## Goal of the exercise
Nothing below is to be printed except the lines between the line holding "log 94). -/" and the line holding "read-only (spec R338). -/", inclusive, each exactly as it appears.

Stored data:
/-- 0x2900 (spec R337). -/
def objKILN : List Entry :=
  [
    ⟨0x2900, 0x2900, 0x00, 0x00, .u, 1, .ro, .none, none, .any, .c 0x12⟩,
    ⟨0x2900, 0x2900, 0x01, 0x01, .u, 2, .rl, .none, none, .any, .c 0x0000⟩,
    ⟨0x2900, 0x2900, 0x02, 0x02, .u, 2, .wp, .imm, none, .any, .c 0x0000⟩,
    ⟨0x2900, 0x2900, 0x03, 0x03, .u, 1, .rl, .none, none, .any, .c 0⟩,
    ⟨0x2900, 0x2900, 0x04, 0x04, .u, 1, .wp, .imm, none, .any, .c 0x00⟩,
    ⟨0x2900, 0x2900, 0x05, 0x05, .u, 1, .rl, .none, none, .any, .c 0⟩,
    ⟨0x2900, 0x2900, 0x06, 0x06, .u, 1, .ro, .none, none, .any, .c 0x00⟩,
    ⟨0x2900, 0x2900, 0x07, 0x07, .u, 2, .ro, .none, none, .any, .c 0xFFFF⟩,
    ⟨0x2900, 0x2900, 0x08, 0x08, .u, 2, .ro, .none, none, .any, .c 0⟩,
    ⟨0x2900, 0x2900, 0x09, 0x09, .u, 4, .ro, .none, none, .any, .c 0⟩,
    ⟨0x2900, 0x2900, 0x0A, 0x0A, .u, 4, .ct, .none, none, .any, .c 0⟩,
    ⟨0x2900, 0x2900, 0x0B, 0x0B, .u, 4, .ct, .none, none, .any, .c 0⟩,
    ⟨0x2900, 0x2900, 0x0C, 0x0C, .u, 4, .ct, .none, none, .any, .c 0⟩,
    ⟨0x2900, 0x2900, 0x0D, 0x0D, .u, 4, .ct, .none, none, .any, .c 0⟩,
    ⟨0x2900, 0x2900, 0x0E, 0x0E, .u, 2, .rl, .none, none, .any, .c 0xFFFF⟩,
    ⟨0x2900, 0x2900, 0x0F, 0x0F, .u, 1, .wp, .imm, none, .any, .c 0x00⟩] ++
  [
    ⟨0x2900, 0x2900, 0x10, 0x10, .u, 2, .ro, .none, none, .any, .c 0xFFFF⟩,
    ⟨0x2900, 0x2900, 0x11, 0x11, .b, 1, .rl, .none, none, .any, .c 0x00⟩,
    ⟨0x2900, 0x2900, 0x12, 0x12, .u, 4, .ct, .none, none, .any, .c 0⟩]

/-- 0x2901–0x2904 (spec R338). A write may carry a MARGIN out of its range: the graph check finds it (spec R329, log 94). -/
def objRG : List Entry :=
  [
    ⟨0x2901, 0x2904, 0x00, 0x00, .u, 1, .ro, .none, none, .any, .c 0x09⟩,
    ⟨0x2901, 0x2904, 0x01, 0x01, .u, 2, .rw, .buf, none, .mult, .mult⟩,
    ⟨0x2901, 0x2904, 0x02, 0x02, .u, 2, .rw, .buf, none, .any, .c 0⟩,
    ⟨0x2901, 0x2904, 0x03, 0x03, .u, 4, .rw, .buf, none, .any, .c 200⟩,
    ⟨0x2901, 0x2904, 0x04, 0x04, .u, 2, .ro, .none, none, .any, .c 0⟩,
    ⟨0x2901, 0x2904, 0x05, 0x05, .u, 4, .ro, .none, none, .any, .c 0⟩,
    ⟨0x2901, 0x2904, 0x06, 0x06, .u, 4, .ro, .none, none, .any, .c 0⟩,
    ⟨0x2901, 0x2904, 0x07, 0x07, .u, 8, .ct, .none, none, .any, .c 0⟩,
    ⟨0x2901, 0x2904, 0x08, 0x08, .u, 4, .ct, .none, none, .any, .c 0⟩,
    ⟨0x2901, 0x2904, 0x09, 0x09, .u, 4, .ro, .none, none, .any, .c 0⟩]

/-- 0x2901: MULT of RG0 is read-only (spec R338). -/
def objRG0 : List Entry := objRG.map (fun e => if e.sub == 1 then { e with acc := .ro, com := .none, chk := .any } else e)

/-- 0x2905 (spec R338). -/
def objCORES : List Entry :=
  [
    ⟨0x2905, 0x2905, 0x00, 0x00, .u, 1, .ro, .none, none, .any, .c 0x26⟩,
    ⟨0x2905, 0x2905, 0x01, 0x12, .u, 1, .rl, .none, none, .any, .coreState⟩,
    ⟨0x2905, 0x2905, 0x13, 0x13, .u, 1, .rl, .none, none, .any, .c 16⟩,
    ⟨0x2905, 0x2905, 0x14, 0x14, .u, 1, .rl, .none, none, .any, .c 2⟩,
    ⟨0x2905, 0x2905, 0x15, 0x26, .u, 8, .ct, .none, none, .any, .c 0⟩]

/-- 0x2908 (spec R335). -/
def objTRACE : List Entry :=
  [
    ⟨0x2908, 0x2908, 0x00, 0x00, .u, 1, .ro, .none, none, .any, .c 0x0B⟩,
    ⟨0x2908, 0x2908, 0x01, 0x01, .b, 1, .rw, .imm, none, .any, .c 0x00⟩,
    ⟨0x2908, 0x2908, 0x02, 0x02, .u, 1, .rw, .imm, none, .any, .c 0x7F⟩,
    ⟨0x2908, 0x2908, 0x03, 0x03, .u, 1, .rw, .imm, none, .any, .c 0x0F⟩,
    ⟨0x2908, 0x2908, 0x04, 0x04, .u, 1, .rw, .imm, none, (.rng 0 2), .c 0⟩,
    ⟨0x2908, 0x2908, 0x05, 0x05, .u, 2, .rw, .imm, none, (.rng 0 32767), .c 16384⟩,
    ⟨0x2908, 0x2908, 0x06, 0x06, .b, 1, .rl, .none, none, .any, .c 0x00⟩,
    ⟨0x2908, 0x2908, 0x07, 0x07, .u, 2, .ro, .none, none, .any, .c 0⟩,
    ⟨0x2908, 0x2908, 0x08, 0x08, .b, 1, .rl, .none, none, .any, .c 0x00⟩,
    ⟨0x2908, 0x2908, 0x09, 0x09, .u, 4, .ct, .none, none, .any, .c 0⟩,
    ⟨0x2908, 0x2908, 0x0A, 0x0A, .dom, 0, .ro, .none, none, .any, .c 0⟩,
    ⟨0x2908, 0x2908, 0x0B, 0x0B, .u, 1, .wp, .imm, none, .any, .c 0x00⟩]

/-- 0x2910 (spec R316). -/
def objSINKSRC : List Entry :=
  [
    ⟨0x2910, 0x2910, 0x00, 0x00, .u, 1, .ro, .none, none, .any, .c 0x70⟩,
    ⟨0x2910, 0x2910, 0x01, 0x70, .u, 2, .rw, .buf, none, .any, .c 0x0000⟩]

## Written answer
/-- 0x2901–0x2904 (spec R338). A write may carry a MARGIN out of its range: the graph check finds it (spec R329, log 94). -/
def objRG : List Entry :=
  [
    ⟨0x2901, 0x2904, 0x00, 0x00, .u, 1, .ro, .none, none, .any, .c 0x09⟩,
    ⟨0x2901, 0x2904, 0x01, 0x01, .u, 2, .rw, .buf, none, .mult, .mult⟩,
    ⟨0x2901, 0x2904, 0x02, 0x02, .u, 2, .rw, .buf, none, .any, .c 0⟩,
    ⟨0x2901, 0x2904, 0x03, 0x03, .u, 4, .rw, .buf, none, .any, .c 200⟩,
    ⟨0x2901, 0x2904, 0x04, 0x04, .u, 2, .ro, .none, none, .any, .c 0⟩,
    ⟨0x2901, 0x2904, 0x05, 0x05, .u, 4, .ro, .none, none, .any, .c 0⟩,
    ⟨0x2901, 0x2904, 0x06, 0x06, .u, 4, .ro, .none, none, .any, .c 0⟩,
    ⟨0x2901, 0x2904, 0x07, 0x07, .u, 8, .ct, .none, none, .any, .c 0⟩,
    ⟨0x2901, 0x2904, 0x08, 0x08, .u, 4, .ct, .none, none, .any, .c 0⟩,
    ⟨0x2901, 0x2904, 0x09, 0x09, .u, 4, .ro, .none, none, .any, .c 0⟩]

/-- 0x2901: MULT of RG0 is read-only (spec R338). -/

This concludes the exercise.